The above exception was the direct cause of the following exception:

Traceback (most recent call last):

  File "/usr/local/lib/python3.11/site-packages/asgiref/sync.py", line 349, in main_wrap

    raise exc_info[1]

  File "/usr/src/paperless/src/documents/consumer.py", line 516, in try_consume_file

    document_parser.parse(self.working_copy, mime_type, self.filename)

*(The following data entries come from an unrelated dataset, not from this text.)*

-- ==== Sys2Proof/Laws/State.lean ====
section
/-! SUPPORT. One lemma per field per update of State, each true by rfl, so that no proof unfolds a record update. -/

namespace Sys2Proof.Machine
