-- ==== Sys2Proof/Tests/Slice0.lean ====
section
/-! SUPPORT. Tests: the well-formedness smoke, a word of every row of the opcode table, vectors of spec/95_test_vectors.md one step each, and a witness for the hypotheses of every statement. -/

namespace Sys2Proof.Tests

set_option Elab.async false

open Sys2Proof Sys2Proof.Machine Sys2Proof.Claims

/-! ## WellFormed: an ill-formed term for each check (spec/30_encoding.md R202: e8 is -128 to 127) -/

theorem test_wellFormed_jrE8 :
    Instr.wellFormed (.jrE8 128) = false ∧ Instr.wellFormed (.jrE8 (-129)) = false ∧
      Instr.wellFormed (.jrE8 127) = true ∧ Instr.wellFormed (.jrE8 (-128)) = true := by decide

theorem test_wellFormed_jrNzE8 :
    Instr.wellFormed (.jrNzE8 128) = false ∧ Instr.wellFormed (.jrNzE8 (-129)) = false ∧
      Instr.wellFormed (.jrNzE8 127) = true ∧ Instr.wellFormed (.jrNzE8 (-128)) = true := by decide

theorem test_wellFormed_jrZE8 :
    Instr.wellFormed (.jrZE8 128) = false ∧ Instr.wellFormed (.jrZE8 (-129)) = false ∧
      Instr.wellFormed (.jrZE8 127) = true ∧ Instr.wellFormed (.jrZE8 (-128)) = true := by decide

theorem test_wellFormed_jrNcE8 :
    Instr.wellFormed (.jrNcE8 128) = false ∧ Instr.wellFormed (.jrNcE8 (-129)) = false ∧
      Instr.wellFormed (.jrNcE8 127) = true ∧ Instr.wellFormed (.jrNcE8 (-128)) = true := by decide

theorem test_wellFormed_jrCE8 :
    Instr.wellFormed (.jrCE8 128) = false ∧ Instr.wellFormed (.jrCE8 (-129)) = false ∧
      Instr.wellFormed (.jrCE8 127) = true ∧ Instr.wellFormed (.jrCE8 (-128)) = true := by decide

theorem test_wellFormed_addSpE8 :
    Instr.wellFormed (.addSpE8 128) = false ∧ Instr.wellFormed (.addSpE8 (-129)) = false ∧
      Instr.wellFormed (.addSpE8 127) = true ∧ Instr.wellFormed (.addSpE8 (-128)) = true := by decide

theorem test_wellFormed_ldHlSpE8 :
    Instr.wellFormed (.ldHlSpE8 128) = false ∧ Instr.wellFormed (.ldHlSpE8 (-129)) = false ∧
      Instr.wellFormed (.ldHlSpE8 127) = true ∧ Instr.wellFormed (.ldHlSpE8 (-128)) = true := by decide

/-! ## Decoding and encoding: the word of every row, written from the row's `match` in spec/opcode_table.json,
with n8 = a8 = 0x5A, n16 = a16 = 0x1234 (low byte first, R202) and e8 = -2 (0xFE) -/

/-- The bytes decode to the instruction, with nothing left, and it encodes to them. -/
def rowOk (p : List Byte × Instr) : Bool :=
  encode p.2 == p.1 && (match decode p.1 with | .ok (i, rest) => i == p.2 && rest.isEmpty | .error _ => false)

/-- Every row of a table, written in pieces. -/
def rowsOk (l : List (List (List Byte × Instr))) : Bool := l.all (fun piece => piece.all rowOk)

theorem test_decode_0x :
    rowsOk [
      [([0x00], .nop), ([0x01, 0x34, 0x12], .ldBcN16 0x1234), ([0x02], .ldAtBcA), ([0x03], .incBc)],
      [([0x04], .incB), ([0x05], .decB), ([0x06, 0x5A], .ldBN8 0x5A), ([0x07], .rlca)],
      [([0x08, 0x34, 0x12], .ldAtA16Sp 0x1234), ([0x09], .addHlBc), ([0x0A], .ldAAtBc), ([0x0B], .decBc)],
      [([0x0C], .incC), ([0x0D], .decC), ([0x0E, 0x5A], .ldCN8 0x5A), ([0x0F], .rrca)]] = true := by decide +kernel

theorem test_decode_1x :
    rowsOk [
      [([0x10, 0x5A], .stop 0x5A), ([0x11, 0x34, 0x12], .ldDeN16 0x1234), ([0x12], .ldAtDeA), ([0x13], .incDe)],
      [([0x14], .incD), ([0x15], .decD), ([0x16, 0x5A], .ldDN8 0x5A), ([0x17], .rla)],
      [([0x18, 0xFE], .jrE8 (-2)), ([0x19], .addHlDe), ([0x1A], .ldAAtDe), ([0x1B], .decDe)],
      [([0x1C], .incE), ([0x1D], .decE), ([0x1E, 0x5A], .ldEN8 0x5A), ([0x1F], .rra)]] = true := by decide +kernel

theorem test_decode_2x :
    rowsOk [
      [([0x20, 0xFE], .jrNzE8 (-2)), ([0x21, 0x34, 0x12], .ldHlN16 0x1234), ([0x22], .ldAtHlIncA), ([0x23], .incHl)],
      [([0x24], .incH), ([0x25], .decH), ([0x26, 0x5A], .ldHN8 0x5A), ([0x27], .daa)],
      [([0x28, 0xFE], .jrZE8 (-2)), ([0x29], .addHlHl), ([0x2A], .ldAAtHlInc), ([0x2B], .decHl)],
      [([0x2C], .incL), ([0x2D], .decL), ([0x2E, 0x5A], .ldLN8 0x5A), ([0x2F], .cpl)]] = true := by decide +kernel

theorem test_decode_3x :
    rowsOk [
      [([0x30, 0xFE], .jrNcE8 (-2)), ([0x31, 0x34, 0x12], .ldSpN16 0x1234), ([0x32], .ldAtHlDecA), ([0x33], .incSp)],
      [([0x34], .incAtHl), ([0x35], .decAtHl), ([0x36, 0x5A], .ldAtHlN8 0x5A), ([0x37], .scf)],
      [([0x38, 0xFE], .jrCE8 (-2)), ([0x39], .addHlSp), ([0x3A], .ldAAtHlDec), ([0x3B], .decSp)],
      [([0x3C], .incA), ([0x3D], .decA), ([0x3E, 0x5A], .ldAN8 0x5A), ([0x3F], .ccf)]] = true := by decide +kernel
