/-- Bytes that have moved from a source, and how many of its words the reading corrected (R347). -/
structure Moved where
  data : List Byte
  fixed : Nat
  deriving DecidableEq, Repr

/-- A link that comes up: its rate as in ETHn_STATUS, and the position of the word alignment measured then, in units of
2^-10 ns (R52). -/
structure LinkUp where
  rate : Fin 3
  align : Fin 65536
  deriving DecidableEq, Repr

/-- The PTP messages that the time base sends by itself (R52). -/
inductive PtpMsg where
  | sync | followUp | announce | delayReq | delayResp | pdelayReq | pdelayResp | pdelayRespFollowUp
  deriving DecidableEq, Repr

/-- What Camellia finds in an image or a signed policy that it reads (R534, *Image checks*): the hash of the header's
key, whether the signature and the component hashes verify, the security version, the version, and whether the image's
Camellia or Hollyhock components differ from those that run (R538). -/
structure Image where
  keyHash : Nat
  sigOk : Bool
  hashesOk : Bool
  svn : Nat
  version : Nat
  size : Nat
  changesCore : Bool
  deriving DecidableEq, Repr

/-- A data address of an engine's memory command (*Y-slot formats*): [Pn + off], [Pn] with Pn += off, or absolute. -/
inductive EAddr where
  | off (p : Fin 8) (words : BitVec 10)
  | post (p : Fin 8) (words : BitVec 10)
  | abs (word : BitVec 15)
  deriving DecidableEq, Repr

/-- What program stands at a slot's entry point: one whose bundles issue as commands of their own, or one of the three
library programs of *The library cascade*, which runs whole. -/
inductive AeProg where
  | bundles | current | outer | supervision
  deriving DecidableEq, Repr

/-- What an autotune stage identifies by the time it ends (R221): the conditions of the stage met or not, the fit
residual, and the three identified words of the stage. -/
structure AtResult where
  ok : Bool
  fit : Word
  w0 : Word
  w1 : Word
  w2 : Word
  deriving DecidableEq, Repr

/-- A Lanyo SEGMENT as received (*SEGMENT payload*). -/
structure SegMsg where
  shaft : BitVec 8
  priority : BitVec 8
  seq : Word
  sec : BitVec 16
  ns : Word
  frac : BitVec 16
  valid : Word
  p0 : BitVec 64
  v0 : BitVec 64
  a0 : Word
  j0 : Word
  deriving DecidableEq, Repr

/-- A Lanyo JOIN as received: the sender's cycle, the shafts it publishes and its roles, two bits per shaft. -/
structure JoinMsg where
  cycle : BitVec 8
  published : BitVec 8
  roles : BitVec 16
  deriving DecidableEq, Repr

/-- A store of the line-shaft unit (R283). -/
inductive ShaftStore where
  | cam (t : Fin 64)
  | follower (k : Fin 168)
  | segment (h : Fin 8)
  deriving DecidableEq, Repr

/-- A descriptor beside its opcode (*Descriptor header*): class byte, flags, tag, target, the reserved word and the
48 payload bytes. -/
structure Desc where
  cls : BitVec 8
  flags : BitVec 16
  tag : Word
  target : Word
  reserved : Word
  payload : List Byte
  deriving DecidableEq, Repr

/-- How a copy segment ends (R360, R362): written out, with the bytes that the host answered for a COPY_IN; a host
completion error or timeout; or an uncorrectable error of the buffer or the staging buffer. -/
inductive SegEnd where
  | done (x : Moved)
  | hostError
  | dataError
  deriving DecidableEq, Repr

/-- What a conversion of a cluster ADC is for (*ADC request classes*): an AUX_SAMPLE with its input, the reference of
R292, a bridge current, and a peak or valley of a coil. -/
inductive AdcUse where
  | sample (input : Nat)
  | reference
  | current
  | peak (coil : Nat)
  | valley (coil : Nat)
  deriving DecidableEq, Repr

/-- The SecTAG of a received frame as the port sees it (R402, R403, R405): the receive channel that its SCI names, if any,
the association number, the packet number, whether it is encrypted, and whether its ICV verifies. -/
structure SecTag where
  rxsc : Option (Fin 8)
  an : Fin 4
  pn : Word
  enc : Bool
  icv : Bool
  deriving DecidableEq, Repr

/-- A frame as received at a port: its cleartext from the destination address up to the FCS, its length on the wire from
destination address through FCS, its SecTAG, and whether its FCS is good and the packet buffer keeps it sound (R388, R406).
[DEDUCED, unsafe, log 202] -/
structure RxFrame where
  bytes : List Byte
  wire : Nat
  sec : Option SecTag
  good : Bool
  deriving DecidableEq, Repr

/-- An error of a CAN frame as the controller detects it (ISO 11898-1), in the order of CANn_ERRCNT.LEC from 1. -/
inductive CanErrKind where
  | stuff | form | ack | bit1 | bit0 | crc
  deriving DecidableEq, Repr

  File "/usr/src/paperless/src/paperless_tesseract/parsers.py", line 386, in parse

    raise ParseError(

documents.parsers.ParseError: SubprocessOutputError: Ghostscript PDF/A rendering failed. See logs for more information.
jbarlow83 commented 7 months ago

Using ocrmypdf 16 + Ghostscript 10.02.1, this file can be processed without issue.

It's very likely the error is due to the use of Ghostscript 10.00.0 through 10.02.0, which all contain serious regressions that corrupt PDFs. ocrmypdf 15.4 does not know about these issues.